| Instructions to follow |
Your answer should be the lines from the one containing "step s = exec (.rxb" through the final line below, copied exactly.
*** Opening of Stored data ***
-- ==== Sys2Proof/Laws/Ops.lean ====
section
/-! SUPPORT. What each shared operation can do, said once: the provers cite these and need not unfold the operation. -/

namespace Sys2Proof.Machine

open Host.Outcome

/-! ### How an operation ends -/

theorem finish_eq (s : State) : finish s = next (s.report .done .unit) := rfl

theorem finishWith_eq (r : Result) (s : State) : finishWith r s = next (s.report .done r) := rfl

theorem finishDrop_eq (r : DropReason) (s : State) : finishDrop r s = next (s.report (.drop r) .unit) := rfl

/-! ### Views and operands -/

theorem addrByte_toNat (s : State) : s.addrByte.toNat = s.cfgAddr.toNat := by
  have := s.cfgAddr.isLt
  simp only [State.addrByte, BitVec.toNat_setWidth]
  omega

theorem addrByte_le (s : State) : s.addrByte.toNat ≤ 31 := by
  have := s.cfgAddr.isLt
  rw [addrByte_toNat]
  omega

theorem variantOfCode_code (v : Variant) : variantOfCode v.code = some v := by cases v <;> rfl

theorem variantOfCode_none (c : BitVec 2) : variantOfCode c = none ↔ c = 3 := by
  revert c; decide

@[simp] theorem serial?_toVariant (v : Serial) : v.toVariant.serial? = some v := by cases v <;> rfl

theorem serial?_eq_some (x : Variant) (v : Serial) : x.serial? = some v ↔ x = v.toVariant := by
  cases x <;> cases v <;> simp [Variant.serial?, Serial.toVariant]

/-- The Watch List register holds exactly the bytes of the set (R211). -/
theorem watchOf_getLsbD (w : List Byte) (c : Byte) : (watchOf w).getLsbD c.toNat = true ↔ c ∈ w := by
  induction w with
  | nil => simp [watchOf]
  | cons x xs ih =>
    have hc := c.isLt
    have hx := x.isLt
    simp only [watchOf, BitVec.getLsbD_or, Bool.or_eq_true, ih, List.mem_cons]
    refine or_congr_left ?_
    rw [BitVec.getLsbD_shiftLeft, BitVec.getLsbD_one]
    simp only [Bool.and_eq_true, decide_eq_true_eq, Bool.not_eq_true', decide_eq_false_iff_not]
    rw [BitVec.toNat_inj.symm]
    omega

theorem watched_cons (s : State) (f : Frame) (c : Byte) (rest : List Byte) (h : f.payload = c :: rest) :
    watched s f = s.watch.getLsbD c.toNat := by
  simp [watched, h]

theorem watched_nil (s : State) (f : Frame) (h : f.payload = []) : watched s f = false := by
  simp [watched, h]

/-! ### The dispatcher -/

/-- `DELIVER` does one of two things. -/
theorem deliver_eq (f : Frame) (s : State) :
    deliver f s =
      if watched s f then next ((s.emitEv (.unsol f.payload)).report .done .unit)
      else next ((s.storeResponse f.payload).report .done .unit) := rfl

/-- Everything `DISPATCH(f)` in a serial variant can do: drop, an ACK seen, or an acknowledgment and a delivery. -/
theorem dispatchSerial_cases (v : Serial) (f : Frame) (s : State) :
    (passesFilter s f = false ∧ dispatchSerial v f s = next (s.report (.drop .addr) .unit)) ∨
    (passesFilter s f = true ∧ isAck s v f = true ∧
      dispatchSerial v f s = next ((s.setAckSeen true).report .done .unit)) ∨
    (passesFilter s f = true ∧ isAck s v f = false ∧
      dispatchSerial v f s = deliver f (s.emitTx (autoAckBytes s.params v f))) := by
  unfold dispatchSerial
  rcases passesFilter s f <;> rcases isAck s v f <;> simp [finishDrop, finish, acknowledgeAndDeliver]

/-- `DISPATCH` never refuses, and touches nothing but `ack_seen`, the response, the streams and the report. -/
theorem dispatchSerial_next (v : Serial) (f : Frame) (s : State) :
    ∃ t, dispatchSerial v f s = next t ∧
      t = { s with ackSeen := t.ackSeen, rspBuf := t.rspBuf, rspValid := t.rspValid, tx := t.tx, ev := t.ev,
                   label := t.label, result := t.result } := by
  rcases dispatchSerial_cases v f s with ⟨-, h⟩ | ⟨-, -, h⟩ | ⟨-, -, h⟩
  · exact ⟨_, h, rfl⟩
  · exact ⟨_, h, rfl⟩
  · rw [h, deliver_eq]
    split
    · exact ⟨_, rfl, rfl⟩
    · exact ⟨_, rfl, rfl⟩

/-! ### The assembler -/

/-- `ACCUM` overflows or stores. -/
theorem accumulate_eq (v : Serial) (x : Byte) (l : LinkState) (s : State) :
    accumulate v x l s =
      if s.blen = bodyMax v then next ((s.setLs .idle).report (.drop .overflow) .unit)
      else next (((s.pushByte x).setLs l).report .done .unit) := rfl

/-- Everything the end delimiter can do. -/
theorem endFrame_cases (v : Serial) (s : State) :
    (∃ e, parseBody s.params v s.body = .err e ∧
      endFrame v s = next ((s.setLs .idle).report (.drop (dropReason e)) .unit)) ∨
    (∃ f, parseBody s.params v s.body = .ok f ∧ endFrame v s = dispatchSerial v f (s.setLs .idle)) := by
  unfold endFrame
  cases h : parseBody s.params v s.body with
  | ok f => exact .inr ⟨f, rfl, rfl⟩
  | err e => exact .inl ⟨e, rfl, rfl⟩

theorem assembling_iff (s : State) (v : Serial) (l : LinkState) :
    s.assembling v l = true ↔ s.variant = v.toVariant ∧ s.isOpen = true ∧ s.dlMode = false ∧ s.ls = l := by
  simp [State.assembling, and_assoc]

/-- A byte of an open session outside download mode makes its transition (R162). -/
theorem execRxb_transition (b : Byte) (s : State) (v : Serial) (hv : s.variant = v.toVariant)
    (ho : s.isOpen = true) (hd : s.dlMode = false) : execRxb b s = transition v b s := by
  simp [execRxb, hv, ho, hd]

/-! ### The send side -/

/-- `SEND` without a frame on the channel: nothing changes. -/
theorem sendFrame_refused (ft : Byte) (data : List Byte) (ok : Bool) (s : State)
    (h : s.isOpen = false ∨ s.dlMode = true ∨ encodeFor s.params s.variant ft s.addrByte data = none) :
    sendFrame ft data ok s = (false, s) := by
  unfold sendFrame
  split
  · rfl
  · split
    · rfl
    · next ho hd =>
      rcases h with h | h | h
      · simp [h] at ho
      · exact absurd h hd
      · simp [h]

/-- `SEND` with a frame: written whole, or some first part of it and the session closed. -/
theorem sendFrame_written (ft : Byte) (data w : List Byte) (ok : Bool) (s : State) (ho : s.isOpen = true)
    (hd : s.dlMode = false) (hw : encodeFor s.params s.variant ft s.addrByte data = some w) :
    sendFrame ft data ok s =
      if ok then (true, (s.setAckSeen false).emitTx w)
      else
        (false, (((s.setAckSeen false).emitTx (w.take (Config.cutLength s.draws))).setOpen false).countDraw) := by
  simp [sendFrame, ho, hd, hw]

/-! ### A step -/

/-- A step runs the operation decoded from the next arrival, refuses it, or waits. -/
theorem step_cases (s : State) :
    (s.arrivals = [] ∧ step s = next s) ∨
    (∃ a rest i, s.arrivals = a :: rest ∧ decode s.context a = some i ∧ step s = exec i (s.setArrivals rest)) ∨
    (∃ a rest, s.arrivals = a :: rest ∧ decode s.context a = none ∧ step s = refused .notIssued) := by
  unfold step State.fetch
  cases ha : s.arrivals with
  | nil => exact .inl ⟨rfl, rfl⟩
  | cons a rest =>
    simp only
    cases hd : decode s.context a with
    | none => exact .inr (.inr ⟨a, rest, rfl, hd, rfl⟩)
    | some i => exact .inr (.inl ⟨a, rest, i, rfl, hd, rfl⟩)

/-- The host's run of this machine is `runSteps`. -/
theorem run_core (k : Nat) (s : State) : Host.Core.run Sys2Proof.core k s = runSteps k s := by
  induction k generalizing s with
  | zero => rfl
  | succ k ih =>
    have hs : Sys2Proof.core.step s = step s := rfl
    cases h : step s with
    | next t => simp only [Host.Core.run, runSteps, hs.trans h, h, ih]; rfl
    | fault r => simp only [Host.Core.run, runSteps, hs.trans h, h]; rfl
    | refused r => simp only [Host.Core.run, runSteps, hs.trans h, h]; rfl

theorem runSteps_zero (s : State) : runSteps 0 s = next s := rfl

/-- One step of a run that goes on. -/
theorem runSteps_succ {s t : State} (k : Nat) (h : step s = next t) : runSteps (k + 1) s = runSteps k t := by
  simp [runSteps, h]

/-- The step that runs the next arrival. -/
theorem step_arrival {s : State} {a : Arrival} {rest : List Arrival} {i : Instr} (ha : s.arrivals = a :: rest)
    (hi : decode s.context a = some i) : step s = exec i { s with arrivals := rest } := by
  simp [step, State.fetch, ha, hi, State.setArrivals]

/-- The operation a byte is decoded to does what RXB does (R162). -/
theorem exec_decodeByte (s t : State) (b : Byte) (hc : t.context = s.context) :
    exec (decodeByte s.context b) t = exec (.rxb b) t := by
  rw [← hc]
  have hctx : t.context = ⟨t.params, t.variant, t.isOpen, t.dlMode, t.ls⟩ := rfl
  rw [hctx]
  simp only [decodeByte]
  rcases hv : t.variant with _ | _ | _
  · rfl
  · rcases ho : t.isOpen with _ | _
    · rfl
    · rcases hd : t.dlMode with _ | _
      · have ha (l : LinkState) (hl : t.ls = l) : t.assembling .s450 l = true := by
          rw [assembling_iff]; exact ⟨hv, ho, hd, hl⟩
        have hr := execRxb_transition b t .s450 hv ho hd
        simp only [Bool.not_false, Bool.and_self, if_true]
        change _ = execRxb b t
        rw [hr]
        unfold transition
        rcases hl : t.ls with _ | _ | _ <;> rcases hk : classOf t.params .s450 b with _ | _ | _ | _ <;>
          simp [transitionRow, exec, execRxbIdleStartS450, execRxbIdleOtherS450, execRxbReceivingStartS450,
            execRxbReceivingStuffS450, execRxbReceivingEndS450, execRxbReceivingOrdS450, execRxbEscapeSeenAnyS450,
            ha _ hl, hk]
      · rfl
  · rcases ho : t.isOpen with _ | _
    · rfl
    · rcases hd : t.dlMode with _ | _
      · have ha (l : LinkState) (hl : t.ls = l) : t.assembling .opos l = true := by
          rw [assembling_iff]; exact ⟨hv, ho, hd, hl⟩
        have hr := execRxb_transition b t .opos hv ho hd
        simp only [Bool.not_true, Bool.false_eq_true, if_false]
        change _ = execRxb b t
        rw [hr]
        unfold transition
        rcases hl : t.ls with _ | _ | _ <;> rcases hk : classOf t.params .opos b with _ | _ | _ | _ <;>
          simp [transitionRow, exec, execRxbIdleStartOpos, execRxbIdleOtherOpos, execRxbReceivingStartOpos,
            execRxbReceivingStuffOpos, execRxbReceivingEndOpos, execRxbReceivingOrdOpos, execRxbEscapeSeenAnyOpos,
            ha _ hl, hk]
      · simp [exec, execRxb, execRxbDl, State.capturing, hv, ho, hd, Variant.serial?]

/-- The step that takes a received byte does what RXB does. -/
theorem step_byte {s : State} {b : Byte} {rest : List Arrival} (ha : s.arrivals = .byte b :: rest) :
    step s = exec (.rxb b) { s with arrivals := rest } := by
  rw [step_arrival ha rfl]
  exact exec_decodeByte s { s with arrivals := rest } b rfl

end Sys2Proof.Machine
end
*** Close of Stored data ***
| Answer to this task |
    step s = exec (.rxb b) { s with arrivals := rest } := by
  rw [step_arrival ha rfl]
  exact exec_decodeByte s { s with arrivals := rest } b rfl

end Sys2Proof.Machine
end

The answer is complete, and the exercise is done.